Yani, milletin!...Siyasilere ve milletvekillerine göre ne var?
Ekmek elden, su gölden!...
Ye Mehmet ye!...Bir elleri yağ'da, diğer elleri bal'da!...
Vatandaşı, gerçek anlamda düşünen kim?...
Diyorlar ki herhalde;
"İşte;
4 yılda bir, partiye girip yağ çeke çeke tırmanırım!...
Bir de, seçilebilecek sıraya girip millet vekili seçildim mi!...
Gerisi Allah kerim!...Oh!...Ne güzel dünya!...
Maaşlar gıcır!...İtibar tavan yapmış!...Sülaleme kıyaklar cabası!...
Kırmızı diplomatik pasaport!...Sıradışı bir yaşam!...
Daha önce, bir gün bile memuriyet yapmamış olmama rağmen,
iki yıl, miletvekili olarak, TBMM'ndeki, genel kurullara katılırım!...
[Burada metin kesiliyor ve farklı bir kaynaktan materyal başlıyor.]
-- ==== Sys2Proof/Laws/State.lean ====
section
/-! SUPPORT. One lemma per field per update of State, each true by unfolding one record update. -/

namespace Sys2Proof.Machine

@[simp] theorem State.setServo_servo (s : State) (g : ServoGroup) : (s.setServo g).servo = g := rfl
@[simp] theorem State.setServo_motor (s : State) (g : ServoGroup) : (s.setServo g).motor = s.motor := rfl
@[simp] theorem State.setServo_io (s : State) (g : ServoGroup) : (s.setServo g).io = s.io := rfl
@[simp] theorem State.setServo_avoid (s : State) (g : ServoGroup) : (s.setServo g).avoid = s.avoid := rfl
@[simp] theorem State.setServo_moving (s : State) (g : ServoGroup) : (s.setServo g).moving = s.moving := rfl
@[simp] theorem State.setServo_ret (s : State) (g : ServoGroup) : (s.setServo g).ret = s.ret := rfl
@[simp] theorem State.setServo_fb (s : State) (g : ServoGroup) : (s.setServo g).fb = s.fb := rfl
@[simp] theorem State.setServo_fbDraw (s : State) (g : ServoGroup) : (s.setServo g).fbDraw = s.fbDraw := rfl
@[simp] theorem State.setServo_draws (s : State) (g : ServoGroup) : (s.setServo g).draws = s.draws := rfl
@[simp] theorem State.setServo_host (s : State) (g : ServoGroup) : (s.setServo g).host = s.host := rfl

@[simp] theorem State.setMotor_servo (s : State) (g : MotorGroup) : (s.setMotor g).servo = s.servo := rfl
@[simp] theorem State.setMotor_motor (s : State) (g : MotorGroup) : (s.setMotor g).motor = g := rfl
@[simp] theorem State.setMotor_io (s : State) (g : MotorGroup) : (s.setMotor g).io = s.io := rfl
@[simp] theorem State.setMotor_avoid (s : State) (g : MotorGroup) : (s.setMotor g).avoid = s.avoid := rfl
@[simp] theorem State.setMotor_moving (s : State) (g : MotorGroup) : (s.setMotor g).moving = s.moving := rfl
@[simp] theorem State.setMotor_ret (s : State) (g : MotorGroup) : (s.setMotor g).ret = s.ret := rfl
@[simp] theorem State.setMotor_fb (s : State) (g : MotorGroup) : (s.setMotor g).fb = s.fb := rfl
@[simp] theorem State.setMotor_fbDraw (s : State) (g : MotorGroup) : (s.setMotor g).fbDraw = s.fbDraw := rfl
@[simp] theorem State.setMotor_draws (s : State) (g : MotorGroup) : (s.setMotor g).draws = s.draws := rfl
@[simp] theorem State.setMotor_host (s : State) (g : MotorGroup) : (s.setMotor g).host = s.host := rfl

@[simp] theorem State.setIo_servo (s : State) (g : IoGroup) : (s.setIo g).servo = s.servo := rfl
@[simp] theorem State.setIo_motor (s : State) (g : IoGroup) : (s.setIo g).motor = s.motor := rfl
@[simp] theorem State.setIo_io (s : State) (g : IoGroup) : (s.setIo g).io = g := rfl
@[simp] theorem State.setIo_avoid (s : State) (g : IoGroup) : (s.setIo g).avoid = s.avoid := rfl
@[simp] theorem State.setIo_moving (s : State) (g : IoGroup) : (s.setIo g).moving = s.moving := rfl
@[simp] theorem State.setIo_ret (s : State) (g : IoGroup) : (s.setIo g).ret = s.ret := rfl
@[simp] theorem State.setIo_fb (s : State) (g : IoGroup) : (s.setIo g).fb = s.fb := rfl
@[simp] theorem State.setIo_fbDraw (s : State) (g : IoGroup) : (s.setIo g).fbDraw = s.fbDraw := rfl
@[simp] theorem State.setIo_draws (s : State) (g : IoGroup) : (s.setIo g).draws = s.draws := rfl
@[simp] theorem State.setIo_host (s : State) (g : IoGroup) : (s.setIo g).host = s.host := rfl

@[simp] theorem State.setAvoid_servo (s : State) (g : StubGroup) : (s.setAvoid g).servo = s.servo := rfl
@[simp] theorem State.setAvoid_motor (s : State) (g : StubGroup) : (s.setAvoid g).motor = s.motor := rfl
@[simp] theorem State.setAvoid_io (s : State) (g : StubGroup) : (s.setAvoid g).io = s.io := rfl
@[simp] theorem State.setAvoid_avoid (s : State) (g : StubGroup) : (s.setAvoid g).avoid = g := rfl
@[simp] theorem State.setAvoid_moving (s : State) (g : StubGroup) : (s.setAvoid g).moving = s.moving := rfl
@[simp] theorem State.setAvoid_ret (s : State) (g : StubGroup) : (s.setAvoid g).ret = s.ret := rfl
@[simp] theorem State.setAvoid_fb (s : State) (g : StubGroup) : (s.setAvoid g).fb = s.fb := rfl
@[simp] theorem State.setAvoid_fbDraw (s : State) (g : StubGroup) : (s.setAvoid g).fbDraw = s.fbDraw := rfl
@[simp] theorem State.setAvoid_draws (s : State) (g : StubGroup) : (s.setAvoid g).draws = s.draws := rfl
@[simp] theorem State.setAvoid_host (s : State) (g : StubGroup) : (s.setAvoid g).host = s.host := rfl

@[simp] theorem State.setMoving_servo (s : State) (g : StubGroup) : (s.setMoving g).servo = s.servo := rfl
@[simp] theorem State.setMoving_motor (s : State) (g : StubGroup) : (s.setMoving g).motor = s.motor := rfl
@[simp] theorem State.setMoving_io (s : State) (g : StubGroup) : (s.setMoving g).io = s.io := rfl
@[simp] theorem State.setMoving_avoid (s : State) (g : StubGroup) : (s.setMoving g).avoid = s.avoid := rfl
@[simp] theorem State.setMoving_moving (s : State) (g : StubGroup) : (s.setMoving g).moving = g := rfl
@[simp] theorem State.setMoving_ret (s : State) (g : StubGroup) : (s.setMoving g).ret = s.ret := rfl
@[simp] theorem State.setMoving_fb (s : State) (g : StubGroup) : (s.setMoving g).fb = s.fb := rfl
@[simp] theorem State.setMoving_fbDraw (s : State) (g : StubGroup) : (s.setMoving g).fbDraw = s.fbDraw := rfl
@[simp] theorem State.setMoving_draws (s : State) (g : StubGroup) : (s.setMoving g).draws = s.draws := rfl
@[simp] theorem State.setMoving_host (s : State) (g : StubGroup) : (s.setMoving g).host = s.host := rfl

@[simp] theorem State.setRet_servo (s : State) (v : Half) : (s.setRet v).servo = s.servo := rfl
@[simp] theorem State.setRet_motor (s : State) (v : Half) : (s.setRet v).motor = s.motor := rfl
@[simp] theorem State.setRet_io (s : State) (v : Half) : (s.setRet v).io = s.io := rfl
@[simp] theorem State.setRet_avoid (s : State) (v : Half) : (s.setRet v).avoid = s.avoid := rfl
@[simp] theorem State.setRet_moving (s : State) (v : Half) : (s.setRet v).moving = s.moving := rfl
@[simp] theorem State.setRet_ret (s : State) (v : Half) : (s.setRet v).ret = v := rfl
@[simp] theorem State.setRet_fb (s : State) (v : Half) : (s.setRet v).fb = s.fb := rfl
@[simp] theorem State.setRet_fbDraw (s : State) (v : Half) : (s.setRet v).fbDraw = s.fbDraw := rfl
@[simp] theorem State.setRet_draws (s : State) (v : Half) : (s.setRet v).draws = s.draws := rfl
@[simp] theorem State.setRet_host (s : State) (v : Half) : (s.setRet v).host = s.host := rfl

@[simp] theorem State.setFb_servo (s : State) (m : Memory) : (s.setFb m).servo = s.servo := rfl
@[simp] theorem State.setFb_motor (s : State) (m : Memory) : (s.setFb m).motor = s.motor := rfl
@[simp] theorem State.setFb_io (s : State) (m : Memory) : (s.setFb m).io = s.io := rfl
@[simp] theorem State.setFb_avoid (s : State) (m : Memory) : (s.setFb m).avoid = s.avoid := rfl
@[simp] theorem State.setFb_moving (s : State) (m : Memory) : (s.setFb m).moving = s.moving := rfl
@[simp] theorem State.setFb_ret (s : State) (m : Memory) : (s.setFb m).ret = s.ret := rfl
@[simp] theorem State.setFb_fb (s : State) (m : Memory) : (s.setFb m).fb = m := rfl
@[simp] theorem State.setFb_fbDraw (s : State) (m : Memory) : (s.setFb m).fbDraw = s.fbDraw := rfl
@[simp] theorem State.setFb_draws (s : State) (m : Memory) : (s.setFb m).draws = s.draws := rfl
@[simp] theorem State.setFb_host (s : State) (m : Memory) : (s.setFb m).host = s.host := rfl

@[simp] theorem State.nextDraw_servo (s : State) : (s.nextDraw).servo = s.servo := rfl
@[simp] theorem State.nextDraw_motor (s : State) : (s.nextDraw).motor = s.motor := rfl
@[simp] theorem State.nextDraw_io (s : State) : (s.nextDraw).io = s.io := rfl
@[simp] theorem State.nextDraw_avoid (s : State) : (s.nextDraw).avoid = s.avoid := rfl
@[simp] theorem State.nextDraw_moving (s : State) : (s.nextDraw).moving = s.moving := rfl
@[simp] theorem State.nextDraw_ret (s : State) : (s.nextDraw).ret = s.ret := rfl
@[simp] theorem State.nextDraw_fb (s : State) : (s.nextDraw).fb = s.fb := rfl
@[simp] theorem State.nextDraw_fbDraw (s : State) : (s.nextDraw).fbDraw = s.fbDraw := rfl
@[simp] theorem State.nextDraw_draws (s : State) : (s.nextDraw).draws = s.draws + 1 := rfl
@[simp] theorem State.nextDraw_host (s : State) : (s.nextDraw).host = s.host := rfl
Ondan sonra, seçilmesem de, önemli değil!...
Nasıl olsa, en yüksek dereceden emekli olurum ve ömür boyu,
aileme de kalacak olan dolgun maaşıma ve özlük haklarıma kavuşurum!...
Ohhh!...Gel keyfim gel!...Nasıl olsa, bu memleket zengin!...
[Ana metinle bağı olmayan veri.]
/-- Settles O30: the two cases of `SERVO_WRITE`. -/
theorem servoWriteEncodesTheSlots : Obligations.ServoWriteEncodesTheSlots := by
  refine ⟨fun _ _ _ => rfl, fun dst obj cap s => ⟨exec_servoWrite_of_absent, ?_⟩⟩
  rintro rfl rfl hfits
  obtain ⟨t, ht, hret, hstored, hframe⟩ := exec_servoWrite_stores hfits
  exact ⟨t, ht, hret, hstored, (servoFrameBytes_length s.servo).trans hret.symm, hframe⟩

/-! ### The populated slots below `nb_servos` and the others (spec 40 R104, C1) -/

/-- The populated slots that `SERVO_WRITE` counts but does not emit. -/
def ServoGroup.unemitted (g : ServoGroup) : List Servo :=
  populated Servo.id (g.servos.toList.drop (min g.nbServos.toNat 8))

theorem populatedSlots_eq_append (g : ServoGroup) : g.populatedSlots = g.emitted ++ g.unemitted := by
  rw [ServoGroup.emitted, ServoGroup.unemitted, ← populated_append, List.take_append_drop]
  rfl

theorem covered_iff (g : ServoGroup) : g.Covered ↔ g.unemitted = [] := by
  have hslots : g.servos.toList.length = 8 := g.servos.length_toList
  simp only [ServoGroup.unemitted, populated_eq_nil_iff, List.mem_drop_iff_getElem]
  constructor
  · rintro hcov r ⟨k, hk, rfl⟩
    by_contra hne
    have hbelow : min g.nbServos.toNat 8 + k < g.nbServos.toNat := hcov ⟨min g.nbServos.toNat 8 + k, by omega⟩ hne
    omega
  · intro hall i hne
    by_contra hbeyond
    have hindex : min g.nbServos.toNat 8 + (i.val - g.nbServos.toNat) = i.val := by omega
    exact hne (hall _ ⟨i.val - g.nbServos.toNat, by omega, by simp [hindex]⟩)

theorem covered_iff_length (g : ServoGroup) : g.Covered ↔ g.emitted.length = g.populatedSlots.length := by
  rw [covered_iff, populatedSlots_eq_append, List.length_append, ← List.length_eq_zero_iff]
  omega

theorem ServoGroup.Covered.emitted_eq {g : ServoGroup} (h : g.Covered) : g.emitted = g.populatedSlots := by
  rw [populatedSlots_eq_append, (covered_iff g).1 h, List.append_nil]

theorem ServoGroup.populatedSlots_length_le (g : ServoGroup) : g.populatedSlots.length ≤ 8 :=
  length_populated_le Servo.id g.servos

/-- Settles O31: by whether `SERVO_WRITE` writes; under condition W it emits every populated slot. -/
theorem servoWriteReturnValue : Obligations.ServoWriteReturnValue := by
  intro dst obj cap s
  have hle := emitted_length_le_populatedSlots s.servo
  have hle8 := s.servo.populatedSlots_length_le
  by_cases habsent : dst = false ∨ obj = false ∨ cap < 1 + 6 * s.servo.populatedSlots.length
  · exact ⟨_, exec_servoWrite_of_absent habsent, hle, hle8, .inl rfl, iff_of_true rfl habsent, fun _ _ => rfl,
      by simp, by simp⟩
  · obtain ⟨rfl, rfl, hfits⟩ : dst = true ∧ obj = true ∧ 1 + 6 * s.servo.populatedSlots.length ≤ cap := by
      simpa using habsent
    obtain ⟨t, ht, hret, hstored, -⟩ := exec_servoWrite_stores hfits
    refine ⟨t, ht, hle, hle8, .inr hret, iff_of_false (by omega) habsent, by omega,
      fun _ => ⟨by omega, hstored, (servoFrameBytes_length s.servo).trans hret.symm⟩, fun hcov _ => ?_⟩
    rw [hret, hcov.emitted_eq, servoFrameSize_eq]

/-! ### The frame in `FB` after a `SERVO_WRITE` -/

theorem fbByte_zero_of_frameStored {s t : State} {g : ServoGroup} (h : FrameStored s t (servoFrameBytes g)) :
    (t.fbByte 0).toNat = g.populatedSlots.length := by
  have hcount : t.fbByte 0 = BitVec.ofNat 8 g.populatedSlots.length := h 0
  have hle := g.populatedSlots_length_le
  rw [hcount, BitVec.toNat_ofNat, Nat.mod_eq_of_lt (by omega)]

theorem servoSection_of_frameStored {s t : State} {g : ServoGroup} (hcov : g.Covered)
    (h : FrameStored s t (servoFrameBytes g)) : servoSection t = g.populatedSlots := by
  have hbytes : HoldsAt t 1 (g.populatedSlots.flatMap servoRecordBytes) := by
    rw [← hcov.emitted_eq]
    exact h.holdsAt.right (xs := [_])
  rw [servoSection, fbByte_zero_of_frameStored h]
  exact recordsAt_of_holdsAt servoRecords_lawful hbytes

theorem ServoGroup.DistinctIds.pairwise {g : ServoGroup} (h : g.DistinctIds) :
    g.populatedSlots.Pairwise fun q r => q.id ≠ r.id := by
  refine List.pairwise_filter.2 (List.pairwise_iff_getElem.2 fun i j hi hj hij hne _ => ?_)
  exact h ⟨i, by simpa using hi⟩ ⟨j, by simpa using hj⟩ (Fin.ne_of_lt hij) (by simpa using hne)

theorem validServoFrame_of_frameStored {s t : State} {g : ServoGroup} (hcov : g.Covered) (hids : g.DistinctIds)
    (h : FrameStored s t (servoFrameBytes g)) : ValidServoFrame t (1 + 6 * g.populatedSlots.length) := by
  rw [validServoFrame_iff, servoSection_of_frameStored hcov h, fbByte_zero_of_frameStored h]
  exact ⟨rfl, g.populatedSlots_length_le, fun r hr => ident_ne_zero_of_mem_populated hr,
    fun _ => ⟨by simp, hids.pairwise⟩⟩

/-- Settles O36: the count byte counts a slot that is not emitted, so `RET` is too short for it. -/
theorem uncoveredServoSlotSpoilsTheFrame : Obligations.UncoveredServoSlotSpoilsTheFrame := by
  intro s t cap hcov h hpos
  have hfits : 1 + 6 * s.servo.populatedSlots.length ≤ cap := by
    by_contra hsmall
    obtain rfl := next_unique (exec_servoWrite_of_absent (.inr (.inr (Nat.lt_of_not_le hsmall)))) h
    simp at hpos
  obtain ⟨t', ht', hret, hstored, -⟩ := exec_servoWrite_stores hfits
  obtain rfl := next_unique ht' h
  have hinvalid : ¬ ValidServoFrame t' t'.ret.toNat := by
    rintro ⟨-, hlen, -⟩
    rw [fbByte_zero_of_frameStored hstored] at hlen
    exact hcov ((covered_iff_length s.servo).2 (by omega))
  exact ⟨hinvalid, _, exec_servoRead_of_not_valid fun hv => hinvalid hv.2, rfl⟩

/-! ### Encoding and then decoding (spec 40 R106) -/

/-- The round trip of a collection with condition W and distinct identifiers: `SERVO` becomes its populated slots,
moved down to slots 0 up. -/
theorem exec_servoWrite_servoRead {cap : Nat} {s : State} (hcov : s.servo.Covered) (hids : s.servo.DistinctIds)
    (hfits : 1 + 6 * s.servo.populatedSlots.length ≤ cap) :
    ∃ t u, exec (.servoWrite true true cap) s = .next t ∧ exec (.servoRead true t.ret.toNat) t = .next u ∧
      u.servo.servos = fillSlots 8 Servo.empty s.servo.populatedSlots ∧
      u.servo.nbServos.toNat = s.servo.populatedSlots.length ∧ u.servo.parsingFailed = false := by
  obtain ⟨t, ht, hret, hstored, -⟩ := exec_servoWrite_stores hfits
  rw [hcov.emitted_eq] at hret
  have hvalid := validServoFrame_of_frameStored hcov hids hstored
  rw [← hret] at hvalid
  refine ⟨t, _, ht, exec_servoRead_of_valid ⟨rfl, hvalid⟩, ?_, fbByte_zero_of_frameStored hstored, rfl⟩
  rw [State.setServo_servo, decodedServos_eq, servoSection_of_frameStored hcov hstored]

/-- Settles O33: no populated slot is empty, so the populated slots of the collection that comes back are the ones it
was filled with. -/
theorem servoRoundTripCompacts : Obligations.ServoRoundTripCompacts := by
  intro s cap hcov hids hfits
  obtain ⟨t, u, ht, hu, hslots, hcount, hflag⟩ := exec_servoWrite_servoRead hcov hids hfits
  have hle := s.servo.populatedSlots_length_le
  have hid : ∀ r ∈ s.servo.populatedSlots, r.id ≠ 0 := fun r => ident_ne_zero_of_mem_populated
  refine ⟨t, u, ht, hu, hflag, hcount, ?_, ?_⟩
  · rw [ServoGroup.populatedSlots, hslots]
    exact populated_fillSlots hle rfl hid
  · rw [hslots]
    exact populatedExactly_fillSlots hle rfl hid

/-- Settles O34: the populated slots are the first `n`, so moving them down leaves each in its place. -/
theorem servoRoundTripKeepsADisciplinedCollection : Obligations.ServoRoundTripKeepsADisciplinedCollection := by
  intro s n cap hexactly hids hcount hfits
  have hpop : s.servo.populatedSlots = s.servo.servos.toList.take n := hexactly.populated_eq_take
  obtain ⟨hn, hiff⟩ := hexactly
  have hlen : s.servo.populatedSlots.length = n := by simp [hpop, hn]
  have hcov : s.servo.Covered := fun i hi => hcount ▸ (hiff i).1 hi
  obtain ⟨t, u, ht, hu, hslots, hnb, hflag⟩ := exec_servoWrite_servoRead hcov hids (hlen ▸ hfits)
  refine ⟨t, u, ht, hu, hflag, hnb.trans hlen, fun i hi => ?_, fun i hi => ?_⟩
  · rw [hslots, getElem_fillSlots_of_lt Servo.empty (hlen ▸ hi)]
    simp [hpop]
  · rw [hslots, getElem_fillSlots_of_le Servo.empty (hlen.trans_le hi)]

/-! ### Decoding and then encoding (spec 40 R106) -/

theorem ValidServoFrame.emitted_decoded {s : State} {len : Nat} (h : ValidServoFrame s len) :
    (decodedServos s).emitted = servoSection s := by
  obtain ⟨-, hiff⟩ := h.populatedExactly_decoded
  have hcov : (decodedServos s).Covered := fun i => (hiff i).1
  rw [hcov.emitted_eq, h.populatedSlots_decoded]

/-- One record decoded and encoded: its six bytes, bits 7:6 of the status byte cleared (spec 30 R75). -/
theorem servoRecordBytes_servoAt (s : State) (p : Nat) :
    servoRecordBytes (servoAt s p) = [s.fbByte p, s.fbByte (p + 1), s.fbByte (p + 2), s.fbByte (p + 3),
      s.fbByte (p + 4), s.fbByte (p + 5) &&& 0x3F#8] := by
  simp only [servoRecordBytes, servoAt, packServoStatus_unpack]
  simp [unpackServo, highByte_bigEndian, lowByte_bigEndian]

/-- Records begin at the bytes `1 + 6k`, so byte 5 of a record, and no other, is a status byte. -/
theorem map_servoByteCleaned_record (s : State) {p : Nat} (hp : p % 6 = 1) :
    (List.range' p 6).map (servoByteCleaned s) = [s.fbByte p, s.fbByte (p + 1), s.fbByte (p + 2), s.fbByte (p + 3),
      s.fbByte (p + 4), s.fbByte (p + 5) &&& 0x3F#8] := by
  have hfirst : servoByteCleaned s p = s.fbByte p := if_neg (by omega)
  have hkeep : ∀ k, k < 5 → servoByteCleaned s (p + k) = s.fbByte (p + k) := fun k _ => if_neg (by omega)
  have hstatus : servoByteCleaned s (p + 5) = s.fbByte (p + 5) &&& 0x3F#8 := if_pos (by omega)
  simp [List.range', Nat.add_assoc, hfirst, hkeep, hstatus]

theorem flatMap_servoRecordBytes_recordsAt (s : State) (n : Nat) {p : Nat} (hp : p % 6 = 1) :
    (recordsAt servoAt 6 s n p).flatMap servoRecordBytes = (List.range' p (6 * n)).map (servoByteCleaned s) := by
  induction n generalizing p with
  | zero => rfl
  | succ n ih =>
    rw [recordsAt, List.flatMap_cons, ih (by omega), servoRecordBytes_servoAt, ← map_servoByteCleaned_record s hp,
      ← List.map_append, List.range'_append_1, Nat.mul_succ, Nat.add_comm 6]

/-- The frame of a decoded frame is the frame itself, cleaned. -/
theorem ValidServoFrame.servoFrameBytes_decoded {s : State} {len : Nat} (h : ValidServoFrame s len) :
    servoFrameBytes (decodedServos s) = (List.range' 0 len).map (servoByteCleaned s) := by
  obtain ⟨hlen, -⟩ := (validServoFrame_iff s len).1 h
  have hrecords : emittedBytes (decodedServos s) =
      (List.range' 1 (6 * (s.fbByte 0).toNat)).map (servoByteCleaned s) := by
    rw [emittedBytes, h.emitted_decoded]
    exact flatMap_servoRecordBytes_recordsAt s _ rfl
  have hcount : BitVec.ofNat 8 (s.fbByte 0).toNat = servoByteCleaned s 0 := by simp [servoByteCleaned]
  rw [servoFrameBytes_eq, hrecords, h.populatedSlots_decoded, length_servoSection, hcount, hlen, Nat.add_comm 1,
    List.range'_succ, List.map_cons]
  rfl

/-- Settles O35: `SERVO_WRITE` stores the frame of the decoded collection, which is the cleaned frame. -/
theorem servoFrameRoundTrip : Obligations.ServoFrameRoundTrip := by
  intro s len h
  have hframe := h.servoFrameBytes_decoded
  obtain ⟨hlen, -⟩ := (validServoFrame_iff s len).1 h
  have hfits : 1 + 6 * (s.setServo (decodedServos s)).servo.populatedSlots.length ≤ len := by
    rw [State.setServo_servo, h.populatedSlots_decoded, length_servoSection, hlen]
  obtain ⟨u, hu, hret, hstored, -⟩ := exec_servoWrite_stores hfits
  refine ⟨_, u, exec_servoRead_of_valid ⟨rfl, h⟩, hu, ?_, fun a ha => ?_⟩
  · rw [hret, State.setServo_servo, h.emitted_decoded, length_servoSection, hlen]
  · have hbytes : HoldsAt u 0 ((List.range' 0 len).map (servoByteCleaned s)) := hframe ▸ hstored.holdsAt
    have hlt : a < ((List.range' 0 len).map (servoByteCleaned s)).length := by simpa using ha
    simpa using hbytes a hlt

end Sys2Proof.Machine
end

section
/-! The motor operations (spec 41): what `MOTOR_READ` decodes, what `MOTOR_WRITE` stores, and the two round trips. -/

namespace Sys2Proof.Machine

/-! ### `MOTOR_SIZE` and `MOTOR_READ` -/

/-- Settles O41: the formula is at most 2043, so it is `RET` as it stands. -/
theorem motorSizeReturnsTheFormula : Obligations.MotorSizeReturnsTheFormula := by
  refine ⟨fun _ _ _ => rfl, fun c u b s hwf => ⟨BitVec.ofNat 16 (motorFrameSize c u b), rfl, ?_⟩⟩
  simp only [Instr.wellFormed, Bool.and_eq_true, decide_eq_true_eq] at hwf
  rw [motorFrameSize_eq, BitVec.toNat_ofNat, Nat.mod_eq_of_lt (by omega)]

/-- Settles O37: the two cases of `MOTOR_READ`. -/
theorem motorReadDecodesExactlyValidFrames : Obligations.MotorReadDecodesExactlyValidFrames :=
  ⟨fun _ _ => rfl, fun _ _ s =>
    ⟨exec_motorRead_of_valid, fun h => ⟨(motorReadFails s).motor, exec_motorRead_of_not_valid h, rfl⟩⟩⟩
Bana oy vermiş olan bir sürü enayi de var!...
Kendileri, vatandaş adı altında, isterlerse sürünsünler!,,,
Umurum mu sanki!...Beter olsunlar enayiler!..."
dercesine, bizlerle dalga geçiyorlar, adeta!...
Aralarında;
Medya önünde ve ekranlarda, kavga ediyorlar gibi görünüyorlar!...
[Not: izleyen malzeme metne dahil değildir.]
-- ==== Sys2Proof/Machine/TwoOperand.lean ====
section
/-! DEFINITION. The two-register instructions (spec/44_two_operand.md): every register is read before any is written,
and two writes to one place come in the order of the source's sentence (R165). -/

namespace Sys2Proof.Machine

/-- R166. -/
def execMov (rA rD : Reg) (s : State) : Result := .next (s.finish rD (s.read rA))

/-- R167. -/
def execNeg (rA rD : Reg) (s : State) : Result :=
  .next (s.finishWithFlags rD (negated (s.read rA)) (some (carryOfNeg s.cfg.negCarry (s.read rA))))

/-- R168. -/
def execNot (rA rD : Reg) (s : State) : Result := .next (s.finishWithFlags rD (~~~(s.read rA)) none)

/-- R169: rD - rA, flags only, C the borrow (90_conflicts.md C3). -/
def execCmp (rA rD : Reg) (s : State) : Result :=
  .next (s.finishCompare (s.read rD - s.read rA) (borrowOf (s.read rD) (s.read rA)))

/-- R170: the link A + 2 is written first and the target last. -/
def execCall (rA rD : Reg) (s : State) : Result := .next ((s.finish rD (s.pc + 2#16)).jump (s.read rA))

/-- R171: rA gets rD's old value, then rD gets rA's. -/
def execSwap (rA rD : Reg) (s : State) : Result := .next ((s.finish rA (s.read rD)).write rD (s.read rA))

end Sys2Proof.Machine
end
Ama, aslında, ayni kazandan besleniyorlar!...
Menfaat ilişkileri ortak ve hepsi de, milleti kandırıyorlar!...
Artık, hiç birisine güvenim kalmadı!...
Al birisini...Vur ötekine!...
"BİZ VATANDAŞLARA VE HAKSIZLIĞA UĞRAYANLARA,
SADECE OY VEREN ENAYİ DOLGU MALZEMESİ GÖZÜYLE,
BAKTIKLARI İÇİN!..."
BU NEDENLE DE, "SİSTEME, SİTEMİM VAR!..."
SEN DE DÜŞÜNCELERİNİ PAYLAŞ!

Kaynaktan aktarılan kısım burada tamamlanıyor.